現在は、月よりも近くを周回する人工衛星に照準を合わせ、蓮子の特別な目で正確な時間を測り、メリーの特別な目で結界を越えて来た。
「それにしても、まさか本当に上手くいくとはね」
注文を終えたふたりは、改めて今回の試みについて語らう。
「この人工衛星は日本製。律儀にミニマムサイズの神社が立てられているのよ。だからメリーの能力で来れたんだわ」
信州旅行での一件以来、メリーの能力は霊的に強力な力を持つ場所......つまりパワースポットで強い反応を見せることが判明した。
「それでも、時間と場所の精密な観測が必要不可欠だったわね。蓮子サマサマだわ」
「ええそうよ。崇め奉りなさい!」
今回たまたま上手くいったが、肉体のまま結界を越えるには多くの複雑な条件がある。それでも蓮子には上手くいく確信があった。

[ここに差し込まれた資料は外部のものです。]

-- ==== Sys2Proof/Machine/Fabric.lean ====
section
/-! DEFINITION. The fabric's links and peers as this module sees them (R345 to R348, R351). -/

namespace Sys2Proof.Machine
open Sys2Proof

/-! ### Links (R346, R347) -/

/-- FABRIC_LINK_RETRAIN (R346): an earlier retraining of the link has succeeded. -/
def execFabricLinkRetrain (m : Nat) (s : State) : Host.Outcome State Fault Refusal :=
  .next (s.modLink m (fun l => if l.up then { l with retraining := true, fails := 0, skipped := false } else l))

/-- FABRIC_RETRAIN_FAIL (R346, R347): the third in a row takes the link down. -/
def execFabricRetrainFail (m : Nat) (s : State) : Host.Outcome State Fault Refusal :=
  .next (
    match s.link? m with
    | none => s
    | some l =>
      if !(l.up && l.retraining) then s
      else if l.fails < 2 then s.modLink m (fun l => { l with fails := l.fails + 1 })
      else linkDown s m)

/-- FABRIC_LINK_RETRY (R346, R347): a link that is down is up again once one attempt succeeds, and new messages are held until every
relayed one is acknowledged. Relays are chosen anew. -/
def execFabricLinkRetry (m : Nat) (ok : Bool) (s : State) : Host.Outcome State Fault Refusal :=
  .next (
    match s.link? m with
    | none => s
    | some l =>
      if l.up then s
      else if ok && portUp s m then reRelay (s.modLink m (fun l => { l with up := true, retraining := false, fails := 0, relay := none }))
      else reRelay s)

/-! ### Peers (R348, R351) -/

/-- A heartbeat is answered: the peer lives, and has acknowledged some of what was sent to it, how much is open. -/
def beatBack (s : State) (m : Nat) : State :=
  { s with nfree := s.nfree + 1 }.modLink m (fun l => ackSome s.nfree { l with hbMiss := 0 })

/-- A heartbeat is missed; the third in a row makes the peer dead. -/
def beatMissed (s : State) (m : Nat) : State :=
  let n := ((s.link? m).map (fun (l : Link) => l.hbMiss)).getD 0 + 1
  let s := s.modLink m (fun l => { l with hbMiss := n })
  if 3 ≤ n then s.post [.peerDead m] else s

/-- The retraining window of a link is over, and the link trained. -/
def windowOver (s : State) (m : Nat) : State := s.modLink m (fun l => { l with retraining := false, fails := 0, skipped := false })

/-- A heartbeat and what came of it. -/
def beat (s : State) (m : Nat) (answered : Bool) : State := if answered then beatBack s m else beatMissed s m

/-- PEER_HEARTBEAT (R346, R348): the third miss in a row makes the peer dead. A heartbeat that would cross a link in its retraining
window goes through a relay when one exists, and is otherwise neither sent nor counted, and changes nothing; the next one finds the
window over, since heartbeats are 100 µs apart (log 51). -/
def execPeerHeartbeat (m : Nat) (answered : Bool) (s : State) : Host.Outcome State Fault Refusal :=
  .next (
    match s.link? m with
    | none => s
    | some l =>
      if l.dead then s
      else if !l.retraining then beat s m answered
      else if l.skipped then beat (windowOver s m) m answered
      else
        let r := relayFor s m
        let s := r.1.modLink m (fun l => { l with skipped := true })
        if r.2.isSome then beat s m answered
        else if answered then beatBack (windowOver s m) m
        else s)

/-- An extent's forfeit record (R334, R351): a full log of 4,096 drops it, and only SEQ advances. -/
def logExtent (m : Nat) (e : DirEnt) (s : State) (st : Nat) : State :=
  match s.extents.find? (fun (x : Extent) => x.coherent && x.covers e.ctx e.line && x.peers.any (fun p => p.1 == m)) with
  | none => s
  | some x =>
    let r : Forfeit := { addr := BitVec.ofNat 64 (e.ctx * 2 ^ 52 + e.line * 128 % 2 ^ 48), die := 0x80 + m, st := st, time := s.clk, seq := x.logSeq }
    { s with extents := s.extents.map (fun (y : Extent) => if y.n == x.n then
        { y with log := if y.log.length < 4096 then y.log ++ [r] else y.log, logSeq := y.logSeq + 1 } else y) }

/-- The device of a ticket id (R309). -/
def ticketDev (t : BitVec 32) : Nat := (t.extractLsb' 28 4).toNat

/-- The tickets of a module on which strings here wait. -/
def ticketsOf (s : State) (m : Nat) : List (BitVec 32) :=
  let ts := (s.strs.filterMap (fun (t : Str) => match t.wait with | .ticket k => some k | _ => none)) ++ s.reqs.filterMap (fun (r : Req) => r.held)
  (ts.filter (fun k => ticketDev k == m)).eraseDups

/-- PEER_DEAD (R57, R348, R351): requests to it are answered NR_PEER_DEAD, those held on its tickets too, strings parked on its tickets take REMOTE_NEG 5,
collectives abort, its lines are reverted and logged, its own requests go (log 101), and normal mode gives way to recovery. -/
def execPeerDead (m : Nat) (s : State) : Host.Outcome State Fault Refusal :=
  .next (
    if !s.links.any (fun (l : Link) => l.m == m && !l.dead) then s
    else
      let s := reRelay (s.modLink m (fun l => { l with dead := true, out := [], held := [], relay := none }))
      let gone := s.reqs.filter (fun (r : Req) => r.home == m && r.pdie.isNone && m != s.dev)
      let s := { s with reqs := s.reqs.map (fun (r : Req) => if gone.any (fun (x : Req) => x.id == r.id) then { r with held := none, remote := 0 } else r) }
      let s := s.post (gone.map (fun (r : Req) => Instr.negativeReply r.id 5#8))
      let s := s.post ((ticketsOf s m).map (fun k => Instr.replayNotice k 5#8))
      let s := (List.range 8).foldl (fun s d => abortCollectives s m d) s
      let s := { s with reqs := s.reqs.filter (fun (r : Req) => r.who != .peer m) }
      let s := loseHolder s (16 + m) (logExtent m)
      { s with smode := if s.smode = 0 then 3 else s.smode })

/-- PEER_GRANTED_AGAIN (R348): the peer is reset and granted again. -/
def execPeerGrantedAgain (m : Nat) (s : State) : Host.Outcome State Fault Refusal :=
  .next (s.modLink m (fun l => { l with dead := false, hbMiss := 0 }))

end Sys2Proof.Machine
end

信州旅行の少し前、テラフォーミングの一端を背負って宇宙へ飛び立ち、原因不明の事故で人の制御下から離れた『衛星トリフネ』に侵入したふたり。その際に利用したのが地上と衛生内に建てられた同じ神を祀る2つの神社である。つまり、2つの地点を結ぶ霊的なポイントがあれば肉体のまま境界を越えられるのだ。
「それはそうと、月へ行くなら"繋がり"を探ないといけないわね。有名所なら『竹取物語』のかぐや姫が残した不死の薬が捨てられた富士山かしら?」
「可能性はあるわね。でも、富士山って不死の薬よりも木花咲耶姫にまつわる神話の方が有名な気がするわ。月の神様の月読命を祀る月読神社から試してみる?」
「良いわね。どうせなら星条旗とか日本以外の物でも試してみましょ!」
ふたりが月へ行く日は来るのか?月よりも魅力的な何かに興味が移り忘れるかもしれない。意外にも早々に辿り着くかもしれない。それでも、今この時ふたりを突き動かすロマンと好奇心は、いつか月へと導くだろう。